REQUIREMENT: From the opening line of the records through the line bearing "(s.modSched d f).windows = s.windows := rfl", set down every line exactly.
++++ RECORDS FOR THE TASK ++++
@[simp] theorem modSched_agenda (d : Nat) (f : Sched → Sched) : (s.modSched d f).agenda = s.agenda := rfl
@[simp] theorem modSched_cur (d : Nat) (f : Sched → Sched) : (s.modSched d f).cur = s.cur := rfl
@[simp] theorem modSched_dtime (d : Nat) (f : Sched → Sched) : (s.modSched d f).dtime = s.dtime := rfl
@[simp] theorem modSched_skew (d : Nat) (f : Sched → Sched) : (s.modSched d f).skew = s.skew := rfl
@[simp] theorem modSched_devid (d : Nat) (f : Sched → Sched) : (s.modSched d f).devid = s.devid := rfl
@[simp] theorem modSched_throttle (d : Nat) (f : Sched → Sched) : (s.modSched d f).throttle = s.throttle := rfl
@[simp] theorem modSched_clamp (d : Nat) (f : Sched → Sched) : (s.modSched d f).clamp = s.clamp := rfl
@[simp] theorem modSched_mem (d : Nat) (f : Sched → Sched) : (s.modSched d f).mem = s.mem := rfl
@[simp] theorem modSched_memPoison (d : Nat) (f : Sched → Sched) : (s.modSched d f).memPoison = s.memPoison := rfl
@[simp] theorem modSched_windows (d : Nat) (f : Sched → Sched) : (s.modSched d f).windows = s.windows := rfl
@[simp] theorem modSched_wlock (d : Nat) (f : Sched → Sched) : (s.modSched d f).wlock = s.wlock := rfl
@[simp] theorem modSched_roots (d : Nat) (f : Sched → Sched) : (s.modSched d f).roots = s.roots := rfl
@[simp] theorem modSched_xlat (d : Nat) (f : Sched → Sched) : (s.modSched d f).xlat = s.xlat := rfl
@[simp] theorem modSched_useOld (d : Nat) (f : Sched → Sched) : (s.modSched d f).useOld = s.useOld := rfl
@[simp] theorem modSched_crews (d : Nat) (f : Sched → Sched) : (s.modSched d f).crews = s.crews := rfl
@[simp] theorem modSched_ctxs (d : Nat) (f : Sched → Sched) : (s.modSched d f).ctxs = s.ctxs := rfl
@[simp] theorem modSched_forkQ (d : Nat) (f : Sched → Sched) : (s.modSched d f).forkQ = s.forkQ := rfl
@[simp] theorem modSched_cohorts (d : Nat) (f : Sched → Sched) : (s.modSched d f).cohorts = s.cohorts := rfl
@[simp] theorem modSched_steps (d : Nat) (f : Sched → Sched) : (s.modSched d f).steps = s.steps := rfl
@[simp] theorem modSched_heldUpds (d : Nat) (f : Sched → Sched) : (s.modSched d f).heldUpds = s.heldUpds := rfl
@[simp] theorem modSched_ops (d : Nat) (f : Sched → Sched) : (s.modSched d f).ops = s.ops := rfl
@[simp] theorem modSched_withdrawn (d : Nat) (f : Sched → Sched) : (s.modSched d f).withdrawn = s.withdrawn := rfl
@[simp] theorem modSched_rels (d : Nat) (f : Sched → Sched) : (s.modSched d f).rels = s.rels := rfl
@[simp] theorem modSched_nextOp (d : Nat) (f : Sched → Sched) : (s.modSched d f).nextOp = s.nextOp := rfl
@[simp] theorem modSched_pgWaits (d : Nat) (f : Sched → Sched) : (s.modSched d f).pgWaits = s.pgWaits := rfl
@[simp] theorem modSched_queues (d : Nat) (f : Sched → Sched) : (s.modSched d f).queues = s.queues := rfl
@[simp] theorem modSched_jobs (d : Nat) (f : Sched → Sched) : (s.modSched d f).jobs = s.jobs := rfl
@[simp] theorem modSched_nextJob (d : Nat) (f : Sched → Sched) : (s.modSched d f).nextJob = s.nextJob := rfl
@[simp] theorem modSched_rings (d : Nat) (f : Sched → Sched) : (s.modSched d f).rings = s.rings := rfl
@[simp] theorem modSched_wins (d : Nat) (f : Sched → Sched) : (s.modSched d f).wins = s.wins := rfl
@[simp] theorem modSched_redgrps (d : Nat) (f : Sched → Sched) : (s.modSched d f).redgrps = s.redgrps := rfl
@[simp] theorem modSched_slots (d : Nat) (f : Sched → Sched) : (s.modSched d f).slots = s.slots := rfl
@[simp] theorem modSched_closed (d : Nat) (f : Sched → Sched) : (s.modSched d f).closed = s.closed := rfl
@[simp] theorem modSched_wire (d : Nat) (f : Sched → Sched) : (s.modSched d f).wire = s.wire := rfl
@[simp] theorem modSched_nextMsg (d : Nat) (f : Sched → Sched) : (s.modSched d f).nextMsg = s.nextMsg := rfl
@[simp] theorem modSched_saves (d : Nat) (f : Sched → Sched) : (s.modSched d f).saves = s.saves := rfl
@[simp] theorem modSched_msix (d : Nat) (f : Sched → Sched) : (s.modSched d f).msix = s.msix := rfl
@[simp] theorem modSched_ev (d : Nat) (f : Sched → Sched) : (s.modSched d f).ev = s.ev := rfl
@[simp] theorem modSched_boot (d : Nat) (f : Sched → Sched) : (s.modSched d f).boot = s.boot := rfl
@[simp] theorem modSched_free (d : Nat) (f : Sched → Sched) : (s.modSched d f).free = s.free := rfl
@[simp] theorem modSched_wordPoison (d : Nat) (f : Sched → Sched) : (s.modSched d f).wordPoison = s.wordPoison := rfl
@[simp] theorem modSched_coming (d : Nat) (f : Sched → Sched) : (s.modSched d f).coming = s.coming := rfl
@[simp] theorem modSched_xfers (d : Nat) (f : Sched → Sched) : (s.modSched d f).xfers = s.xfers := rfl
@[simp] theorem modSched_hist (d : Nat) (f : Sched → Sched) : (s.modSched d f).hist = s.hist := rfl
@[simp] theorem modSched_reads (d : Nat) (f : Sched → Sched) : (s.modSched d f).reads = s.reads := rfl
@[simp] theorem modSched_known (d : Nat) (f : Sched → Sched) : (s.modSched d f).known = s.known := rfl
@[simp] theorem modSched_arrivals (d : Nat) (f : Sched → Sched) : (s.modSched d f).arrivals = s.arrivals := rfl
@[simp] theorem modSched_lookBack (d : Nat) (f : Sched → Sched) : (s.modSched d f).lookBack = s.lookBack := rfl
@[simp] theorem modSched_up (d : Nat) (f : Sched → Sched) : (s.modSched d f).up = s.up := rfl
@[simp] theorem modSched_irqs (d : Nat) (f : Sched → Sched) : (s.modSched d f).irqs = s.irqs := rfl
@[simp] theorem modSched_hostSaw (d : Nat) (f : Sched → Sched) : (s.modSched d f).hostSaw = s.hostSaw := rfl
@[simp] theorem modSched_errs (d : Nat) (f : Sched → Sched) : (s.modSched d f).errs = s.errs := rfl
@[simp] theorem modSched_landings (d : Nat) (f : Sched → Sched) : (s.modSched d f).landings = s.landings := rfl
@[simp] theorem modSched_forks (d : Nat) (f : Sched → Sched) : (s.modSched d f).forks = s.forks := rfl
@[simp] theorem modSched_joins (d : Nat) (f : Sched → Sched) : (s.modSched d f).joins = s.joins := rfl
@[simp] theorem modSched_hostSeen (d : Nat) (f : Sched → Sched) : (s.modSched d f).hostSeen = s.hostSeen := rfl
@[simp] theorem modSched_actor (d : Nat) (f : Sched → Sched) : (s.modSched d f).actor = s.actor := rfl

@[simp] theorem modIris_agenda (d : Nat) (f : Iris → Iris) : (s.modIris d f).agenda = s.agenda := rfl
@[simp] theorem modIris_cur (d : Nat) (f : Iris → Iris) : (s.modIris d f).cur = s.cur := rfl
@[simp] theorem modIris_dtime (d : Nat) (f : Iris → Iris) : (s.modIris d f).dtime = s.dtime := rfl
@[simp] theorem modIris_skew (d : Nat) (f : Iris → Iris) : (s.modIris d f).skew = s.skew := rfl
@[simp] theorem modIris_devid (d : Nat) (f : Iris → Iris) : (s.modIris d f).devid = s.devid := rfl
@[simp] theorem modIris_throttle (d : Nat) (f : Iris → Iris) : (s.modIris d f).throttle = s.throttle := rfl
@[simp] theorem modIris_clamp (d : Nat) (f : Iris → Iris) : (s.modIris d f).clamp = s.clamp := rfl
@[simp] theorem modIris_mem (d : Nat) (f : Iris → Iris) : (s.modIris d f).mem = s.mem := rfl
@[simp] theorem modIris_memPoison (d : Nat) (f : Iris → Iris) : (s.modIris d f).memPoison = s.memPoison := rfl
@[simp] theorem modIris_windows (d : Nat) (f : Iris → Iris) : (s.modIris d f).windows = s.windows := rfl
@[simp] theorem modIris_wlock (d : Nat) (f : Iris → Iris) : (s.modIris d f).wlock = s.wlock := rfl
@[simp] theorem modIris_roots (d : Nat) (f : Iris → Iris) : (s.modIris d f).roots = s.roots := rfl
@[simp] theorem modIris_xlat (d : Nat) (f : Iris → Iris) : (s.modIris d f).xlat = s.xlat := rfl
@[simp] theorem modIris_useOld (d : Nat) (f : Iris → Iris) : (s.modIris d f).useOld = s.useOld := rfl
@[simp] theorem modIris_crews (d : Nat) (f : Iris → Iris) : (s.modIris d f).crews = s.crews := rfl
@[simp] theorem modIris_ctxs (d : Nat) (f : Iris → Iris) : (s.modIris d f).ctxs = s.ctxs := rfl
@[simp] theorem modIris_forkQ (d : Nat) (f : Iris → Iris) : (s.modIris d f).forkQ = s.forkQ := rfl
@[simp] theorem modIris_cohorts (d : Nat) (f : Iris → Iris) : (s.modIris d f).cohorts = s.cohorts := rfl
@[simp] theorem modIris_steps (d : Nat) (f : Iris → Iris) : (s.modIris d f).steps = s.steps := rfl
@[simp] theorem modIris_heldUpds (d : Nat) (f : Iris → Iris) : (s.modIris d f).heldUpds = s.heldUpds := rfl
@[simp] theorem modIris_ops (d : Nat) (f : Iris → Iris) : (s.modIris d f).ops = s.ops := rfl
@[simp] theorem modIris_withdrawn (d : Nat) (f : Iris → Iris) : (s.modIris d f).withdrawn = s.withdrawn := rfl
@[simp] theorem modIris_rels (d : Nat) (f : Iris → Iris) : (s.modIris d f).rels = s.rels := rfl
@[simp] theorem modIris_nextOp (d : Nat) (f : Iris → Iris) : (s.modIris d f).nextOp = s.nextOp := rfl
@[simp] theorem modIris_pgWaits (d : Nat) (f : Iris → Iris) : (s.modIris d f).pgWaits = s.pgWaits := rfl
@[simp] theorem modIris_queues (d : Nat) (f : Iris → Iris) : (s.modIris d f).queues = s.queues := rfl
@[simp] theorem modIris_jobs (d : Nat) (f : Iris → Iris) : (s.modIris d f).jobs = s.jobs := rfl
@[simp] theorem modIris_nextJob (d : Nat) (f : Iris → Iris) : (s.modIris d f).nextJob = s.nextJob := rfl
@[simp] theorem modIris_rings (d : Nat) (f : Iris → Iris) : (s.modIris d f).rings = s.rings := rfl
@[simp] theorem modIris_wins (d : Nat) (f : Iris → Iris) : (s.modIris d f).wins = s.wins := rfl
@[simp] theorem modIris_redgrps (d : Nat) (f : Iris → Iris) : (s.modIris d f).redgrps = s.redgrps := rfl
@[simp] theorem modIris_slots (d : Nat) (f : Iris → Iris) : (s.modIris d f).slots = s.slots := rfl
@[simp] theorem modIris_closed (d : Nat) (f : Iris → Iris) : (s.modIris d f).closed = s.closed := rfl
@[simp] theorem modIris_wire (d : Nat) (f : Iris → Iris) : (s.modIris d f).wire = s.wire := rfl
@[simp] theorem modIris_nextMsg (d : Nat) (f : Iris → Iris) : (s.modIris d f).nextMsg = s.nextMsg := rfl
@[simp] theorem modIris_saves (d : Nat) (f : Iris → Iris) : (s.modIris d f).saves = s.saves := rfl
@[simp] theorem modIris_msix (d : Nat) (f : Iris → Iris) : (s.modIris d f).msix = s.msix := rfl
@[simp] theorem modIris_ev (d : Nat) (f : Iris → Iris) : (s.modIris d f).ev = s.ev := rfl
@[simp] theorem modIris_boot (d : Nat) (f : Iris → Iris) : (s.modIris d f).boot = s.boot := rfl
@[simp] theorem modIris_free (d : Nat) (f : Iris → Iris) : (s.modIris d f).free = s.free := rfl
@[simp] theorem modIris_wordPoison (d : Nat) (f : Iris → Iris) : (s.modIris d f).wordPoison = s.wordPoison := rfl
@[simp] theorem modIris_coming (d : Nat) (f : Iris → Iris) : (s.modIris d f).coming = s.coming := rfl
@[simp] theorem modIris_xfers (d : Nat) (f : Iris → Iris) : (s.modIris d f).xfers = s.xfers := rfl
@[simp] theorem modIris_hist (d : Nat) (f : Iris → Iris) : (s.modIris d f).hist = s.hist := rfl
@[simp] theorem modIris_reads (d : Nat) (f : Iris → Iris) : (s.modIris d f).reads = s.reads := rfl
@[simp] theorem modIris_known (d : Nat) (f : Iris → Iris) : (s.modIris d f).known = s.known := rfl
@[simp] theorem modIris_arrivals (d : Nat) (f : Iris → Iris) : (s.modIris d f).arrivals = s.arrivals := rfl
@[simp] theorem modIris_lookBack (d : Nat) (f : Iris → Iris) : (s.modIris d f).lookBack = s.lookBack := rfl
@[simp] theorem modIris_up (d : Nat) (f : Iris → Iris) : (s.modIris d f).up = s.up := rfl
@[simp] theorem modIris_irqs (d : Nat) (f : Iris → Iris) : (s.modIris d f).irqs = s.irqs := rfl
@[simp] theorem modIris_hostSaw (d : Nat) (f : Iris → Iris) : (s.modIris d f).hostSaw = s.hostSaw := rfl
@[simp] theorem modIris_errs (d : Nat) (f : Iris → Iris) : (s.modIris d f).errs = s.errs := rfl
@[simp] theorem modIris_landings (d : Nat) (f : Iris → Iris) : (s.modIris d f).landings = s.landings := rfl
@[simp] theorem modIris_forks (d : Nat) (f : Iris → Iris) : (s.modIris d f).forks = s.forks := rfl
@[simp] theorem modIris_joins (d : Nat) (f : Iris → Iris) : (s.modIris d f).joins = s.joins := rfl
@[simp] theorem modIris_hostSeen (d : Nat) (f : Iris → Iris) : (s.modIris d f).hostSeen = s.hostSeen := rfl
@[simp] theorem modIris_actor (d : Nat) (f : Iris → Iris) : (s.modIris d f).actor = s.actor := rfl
++++
ANSWER BELOW:
@[simp] theorem modSched_agenda (d : Nat) (f : Sched → Sched) : (s.modSched d f).agenda = s.agenda := rfl
@[simp] theorem modSched_cur (d : Nat) (f : Sched → Sched) : (s.modSched d f).cur = s.cur := rfl
@[simp] theorem modSched_dtime (d : Nat) (f : Sched → Sched) : (s.modSched d f).dtime = s.dtime := rfl
@[simp] theorem modSched_skew (d : Nat) (f : Sched → Sched) : (s.modSched d f).skew = s.skew := rfl
@[simp] theorem modSched_devid (d : Nat) (f : Sched → Sched) : (s.modSched d f).devid = s.devid := rfl
@[simp] theorem modSched_throttle (d : Nat) (f : Sched → Sched) : (s.modSched d f).throttle = s.throttle := rfl
@[simp] theorem modSched_clamp (d : Nat) (f : Sched → Sched) : (s.modSched d f).clamp = s.clamp := rfl
@[simp] theorem modSched_mem (d : Nat) (f : Sched → Sched) : (s.modSched d f).mem = s.mem := rfl
@[simp] theorem modSched_memPoison (d : Nat) (f : Sched → Sched) : (s.modSched d f).memPoison = s.memPoison := rfl
@[simp] theorem modSched_windows (d : Nat) (f : Sched → Sched) : (s.modSched d f).windows = s.windows := rfl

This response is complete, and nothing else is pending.